ACTION ITEM:
This task calls for copying every line of the records that includes the word "else".
[Opening GIVEN RECORDS section]
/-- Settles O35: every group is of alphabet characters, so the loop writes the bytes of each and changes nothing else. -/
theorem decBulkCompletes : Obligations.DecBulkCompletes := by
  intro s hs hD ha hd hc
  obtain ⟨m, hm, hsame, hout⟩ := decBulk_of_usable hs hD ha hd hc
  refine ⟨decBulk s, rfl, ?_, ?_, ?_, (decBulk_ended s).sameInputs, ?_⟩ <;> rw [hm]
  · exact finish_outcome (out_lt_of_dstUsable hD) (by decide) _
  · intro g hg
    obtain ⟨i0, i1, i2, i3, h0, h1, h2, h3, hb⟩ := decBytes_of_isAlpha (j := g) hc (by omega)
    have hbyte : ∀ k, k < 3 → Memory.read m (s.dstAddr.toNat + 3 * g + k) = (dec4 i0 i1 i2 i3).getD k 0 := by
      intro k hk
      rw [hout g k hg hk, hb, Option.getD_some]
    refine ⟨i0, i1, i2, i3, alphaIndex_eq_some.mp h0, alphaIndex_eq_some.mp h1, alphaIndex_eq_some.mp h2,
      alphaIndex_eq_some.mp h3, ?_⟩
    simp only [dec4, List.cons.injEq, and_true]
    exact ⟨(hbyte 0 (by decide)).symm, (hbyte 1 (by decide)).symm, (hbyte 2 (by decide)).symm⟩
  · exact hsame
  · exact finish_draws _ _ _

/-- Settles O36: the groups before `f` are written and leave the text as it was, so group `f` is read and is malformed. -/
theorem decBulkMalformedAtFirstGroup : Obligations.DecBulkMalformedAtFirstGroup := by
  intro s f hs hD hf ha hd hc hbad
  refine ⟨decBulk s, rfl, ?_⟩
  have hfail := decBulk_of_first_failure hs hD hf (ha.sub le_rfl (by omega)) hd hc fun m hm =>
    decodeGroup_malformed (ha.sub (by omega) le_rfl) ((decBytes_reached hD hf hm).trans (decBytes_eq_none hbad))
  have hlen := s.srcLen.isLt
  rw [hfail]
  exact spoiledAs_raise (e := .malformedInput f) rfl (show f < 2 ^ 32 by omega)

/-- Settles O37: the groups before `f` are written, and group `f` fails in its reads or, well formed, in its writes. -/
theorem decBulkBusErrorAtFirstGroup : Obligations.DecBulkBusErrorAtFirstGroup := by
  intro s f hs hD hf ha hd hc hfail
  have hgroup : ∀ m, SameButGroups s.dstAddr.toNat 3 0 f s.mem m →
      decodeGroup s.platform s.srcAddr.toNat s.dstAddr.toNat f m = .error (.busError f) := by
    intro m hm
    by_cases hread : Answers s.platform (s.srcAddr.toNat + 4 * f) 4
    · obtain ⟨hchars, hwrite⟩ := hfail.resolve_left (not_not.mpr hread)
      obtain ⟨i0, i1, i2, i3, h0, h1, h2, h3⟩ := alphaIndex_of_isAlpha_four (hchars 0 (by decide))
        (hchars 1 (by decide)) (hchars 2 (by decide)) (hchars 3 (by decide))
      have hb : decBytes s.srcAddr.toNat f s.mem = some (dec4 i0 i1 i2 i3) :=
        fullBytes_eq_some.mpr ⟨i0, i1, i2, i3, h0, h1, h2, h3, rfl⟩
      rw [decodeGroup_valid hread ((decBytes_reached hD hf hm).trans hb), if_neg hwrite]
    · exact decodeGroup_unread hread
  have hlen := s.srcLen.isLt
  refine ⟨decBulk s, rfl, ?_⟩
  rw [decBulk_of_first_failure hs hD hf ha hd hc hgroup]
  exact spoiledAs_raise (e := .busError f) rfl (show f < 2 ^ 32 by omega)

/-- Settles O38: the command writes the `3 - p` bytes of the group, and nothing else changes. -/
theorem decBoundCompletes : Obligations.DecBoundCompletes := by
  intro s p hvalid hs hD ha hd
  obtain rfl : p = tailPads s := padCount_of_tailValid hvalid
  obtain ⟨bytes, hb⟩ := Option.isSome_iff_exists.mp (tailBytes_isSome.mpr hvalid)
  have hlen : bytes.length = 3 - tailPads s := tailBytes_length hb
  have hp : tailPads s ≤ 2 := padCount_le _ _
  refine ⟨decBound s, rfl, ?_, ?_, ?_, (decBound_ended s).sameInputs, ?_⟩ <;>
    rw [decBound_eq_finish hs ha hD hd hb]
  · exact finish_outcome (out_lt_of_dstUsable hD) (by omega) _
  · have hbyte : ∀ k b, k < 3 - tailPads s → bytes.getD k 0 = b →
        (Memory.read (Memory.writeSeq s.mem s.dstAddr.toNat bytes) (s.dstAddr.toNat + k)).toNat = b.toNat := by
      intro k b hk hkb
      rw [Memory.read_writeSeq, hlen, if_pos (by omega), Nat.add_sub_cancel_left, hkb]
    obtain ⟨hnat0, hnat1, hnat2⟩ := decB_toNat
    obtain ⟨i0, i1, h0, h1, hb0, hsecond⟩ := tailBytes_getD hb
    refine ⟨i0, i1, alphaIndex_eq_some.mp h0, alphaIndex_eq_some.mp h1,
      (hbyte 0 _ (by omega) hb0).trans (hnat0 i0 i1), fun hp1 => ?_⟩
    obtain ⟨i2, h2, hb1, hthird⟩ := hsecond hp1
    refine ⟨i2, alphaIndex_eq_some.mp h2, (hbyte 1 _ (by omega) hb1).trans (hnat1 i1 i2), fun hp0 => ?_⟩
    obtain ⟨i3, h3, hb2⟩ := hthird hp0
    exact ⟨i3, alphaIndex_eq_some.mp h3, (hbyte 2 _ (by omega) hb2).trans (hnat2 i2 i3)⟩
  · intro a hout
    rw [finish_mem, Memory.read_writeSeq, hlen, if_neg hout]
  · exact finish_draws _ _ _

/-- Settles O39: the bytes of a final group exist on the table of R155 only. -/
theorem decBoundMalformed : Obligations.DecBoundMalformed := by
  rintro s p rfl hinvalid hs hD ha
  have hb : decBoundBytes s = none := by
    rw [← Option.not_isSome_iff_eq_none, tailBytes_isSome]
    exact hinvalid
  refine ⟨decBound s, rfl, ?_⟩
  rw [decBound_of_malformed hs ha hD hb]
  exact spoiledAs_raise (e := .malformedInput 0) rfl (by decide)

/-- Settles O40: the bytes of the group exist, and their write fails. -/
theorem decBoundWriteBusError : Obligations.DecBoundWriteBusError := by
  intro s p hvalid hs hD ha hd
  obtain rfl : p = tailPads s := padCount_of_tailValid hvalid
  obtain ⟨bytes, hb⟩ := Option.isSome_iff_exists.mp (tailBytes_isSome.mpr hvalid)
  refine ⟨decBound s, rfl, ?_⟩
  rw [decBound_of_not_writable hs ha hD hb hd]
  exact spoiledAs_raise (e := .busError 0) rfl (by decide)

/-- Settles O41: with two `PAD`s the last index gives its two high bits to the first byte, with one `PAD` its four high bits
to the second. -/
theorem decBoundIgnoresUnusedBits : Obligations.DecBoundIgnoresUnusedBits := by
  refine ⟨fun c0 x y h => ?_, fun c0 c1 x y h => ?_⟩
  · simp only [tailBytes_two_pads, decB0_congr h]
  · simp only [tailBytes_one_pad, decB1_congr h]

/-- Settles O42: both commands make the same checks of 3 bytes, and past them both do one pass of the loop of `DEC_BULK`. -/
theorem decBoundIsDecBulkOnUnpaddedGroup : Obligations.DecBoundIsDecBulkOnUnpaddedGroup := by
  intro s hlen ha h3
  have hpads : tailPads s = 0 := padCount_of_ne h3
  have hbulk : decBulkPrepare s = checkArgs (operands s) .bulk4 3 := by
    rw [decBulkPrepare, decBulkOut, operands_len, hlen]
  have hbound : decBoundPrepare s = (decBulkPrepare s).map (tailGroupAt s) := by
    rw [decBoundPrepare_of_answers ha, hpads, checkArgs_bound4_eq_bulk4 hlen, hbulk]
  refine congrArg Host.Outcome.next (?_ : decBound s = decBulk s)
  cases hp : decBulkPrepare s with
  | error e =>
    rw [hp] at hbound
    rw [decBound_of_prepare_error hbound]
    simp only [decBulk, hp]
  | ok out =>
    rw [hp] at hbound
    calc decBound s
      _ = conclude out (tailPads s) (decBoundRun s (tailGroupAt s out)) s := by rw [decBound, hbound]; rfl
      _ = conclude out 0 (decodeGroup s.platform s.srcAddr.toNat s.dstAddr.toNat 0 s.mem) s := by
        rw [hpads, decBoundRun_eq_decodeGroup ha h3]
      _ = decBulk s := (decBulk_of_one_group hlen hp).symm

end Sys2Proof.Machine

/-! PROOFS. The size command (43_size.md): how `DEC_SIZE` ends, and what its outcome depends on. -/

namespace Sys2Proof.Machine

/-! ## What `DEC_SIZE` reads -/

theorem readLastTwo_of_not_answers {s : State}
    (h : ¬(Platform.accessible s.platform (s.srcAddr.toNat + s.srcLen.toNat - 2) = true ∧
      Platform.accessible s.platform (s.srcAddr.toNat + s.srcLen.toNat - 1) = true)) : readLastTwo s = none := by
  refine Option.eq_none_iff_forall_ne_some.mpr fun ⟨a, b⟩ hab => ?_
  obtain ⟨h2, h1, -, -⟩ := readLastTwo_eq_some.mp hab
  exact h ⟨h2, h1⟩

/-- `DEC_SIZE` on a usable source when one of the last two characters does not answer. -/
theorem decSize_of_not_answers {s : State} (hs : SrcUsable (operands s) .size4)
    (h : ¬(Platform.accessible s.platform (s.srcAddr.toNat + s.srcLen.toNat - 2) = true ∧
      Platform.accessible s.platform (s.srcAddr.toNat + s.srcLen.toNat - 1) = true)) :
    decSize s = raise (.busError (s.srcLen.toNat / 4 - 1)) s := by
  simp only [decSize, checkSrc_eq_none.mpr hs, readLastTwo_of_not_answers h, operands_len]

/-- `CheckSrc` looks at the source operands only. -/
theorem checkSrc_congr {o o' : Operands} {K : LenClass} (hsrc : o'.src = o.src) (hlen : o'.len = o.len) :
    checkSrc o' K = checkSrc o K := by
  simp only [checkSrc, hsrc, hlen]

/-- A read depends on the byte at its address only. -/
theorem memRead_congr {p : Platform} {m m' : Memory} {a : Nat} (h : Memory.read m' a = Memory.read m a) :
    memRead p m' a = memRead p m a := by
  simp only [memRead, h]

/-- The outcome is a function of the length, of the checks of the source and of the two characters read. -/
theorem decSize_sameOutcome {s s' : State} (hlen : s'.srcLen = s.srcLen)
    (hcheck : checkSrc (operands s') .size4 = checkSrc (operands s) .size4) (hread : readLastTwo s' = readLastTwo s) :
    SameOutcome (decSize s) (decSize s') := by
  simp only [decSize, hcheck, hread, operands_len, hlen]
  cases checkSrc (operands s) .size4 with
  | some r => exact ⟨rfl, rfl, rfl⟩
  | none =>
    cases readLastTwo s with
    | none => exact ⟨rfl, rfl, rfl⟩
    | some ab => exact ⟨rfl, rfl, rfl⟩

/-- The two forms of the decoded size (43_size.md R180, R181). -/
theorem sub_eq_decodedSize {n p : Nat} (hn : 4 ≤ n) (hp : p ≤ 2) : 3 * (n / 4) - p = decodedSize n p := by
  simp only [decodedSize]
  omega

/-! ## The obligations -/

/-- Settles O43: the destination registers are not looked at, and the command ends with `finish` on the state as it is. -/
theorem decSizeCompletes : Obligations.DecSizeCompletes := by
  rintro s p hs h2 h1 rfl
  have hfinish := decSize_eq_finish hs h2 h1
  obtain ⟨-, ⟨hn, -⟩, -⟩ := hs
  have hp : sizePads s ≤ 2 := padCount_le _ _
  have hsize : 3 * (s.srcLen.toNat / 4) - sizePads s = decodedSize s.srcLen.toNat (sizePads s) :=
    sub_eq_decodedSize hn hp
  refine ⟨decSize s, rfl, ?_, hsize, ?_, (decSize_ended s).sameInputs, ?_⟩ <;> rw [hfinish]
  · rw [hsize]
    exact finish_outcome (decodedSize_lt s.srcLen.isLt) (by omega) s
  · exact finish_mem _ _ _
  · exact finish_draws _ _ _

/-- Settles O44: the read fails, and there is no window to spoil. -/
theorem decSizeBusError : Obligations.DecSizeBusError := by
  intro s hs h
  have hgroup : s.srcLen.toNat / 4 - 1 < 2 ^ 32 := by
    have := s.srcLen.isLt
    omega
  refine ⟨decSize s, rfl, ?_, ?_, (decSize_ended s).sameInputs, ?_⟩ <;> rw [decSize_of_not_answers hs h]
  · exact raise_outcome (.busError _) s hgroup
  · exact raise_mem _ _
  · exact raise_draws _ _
[Closing GIVEN RECORDS section]
ANSWER TO THE PROBLEM:
/-- Settles O35: every group is of alphabet characters, so the loop writes the bytes of each and changes nothing else. -/
/-- Settles O38: the command writes the `3 - p` bytes of the group, and nothing else changes. -/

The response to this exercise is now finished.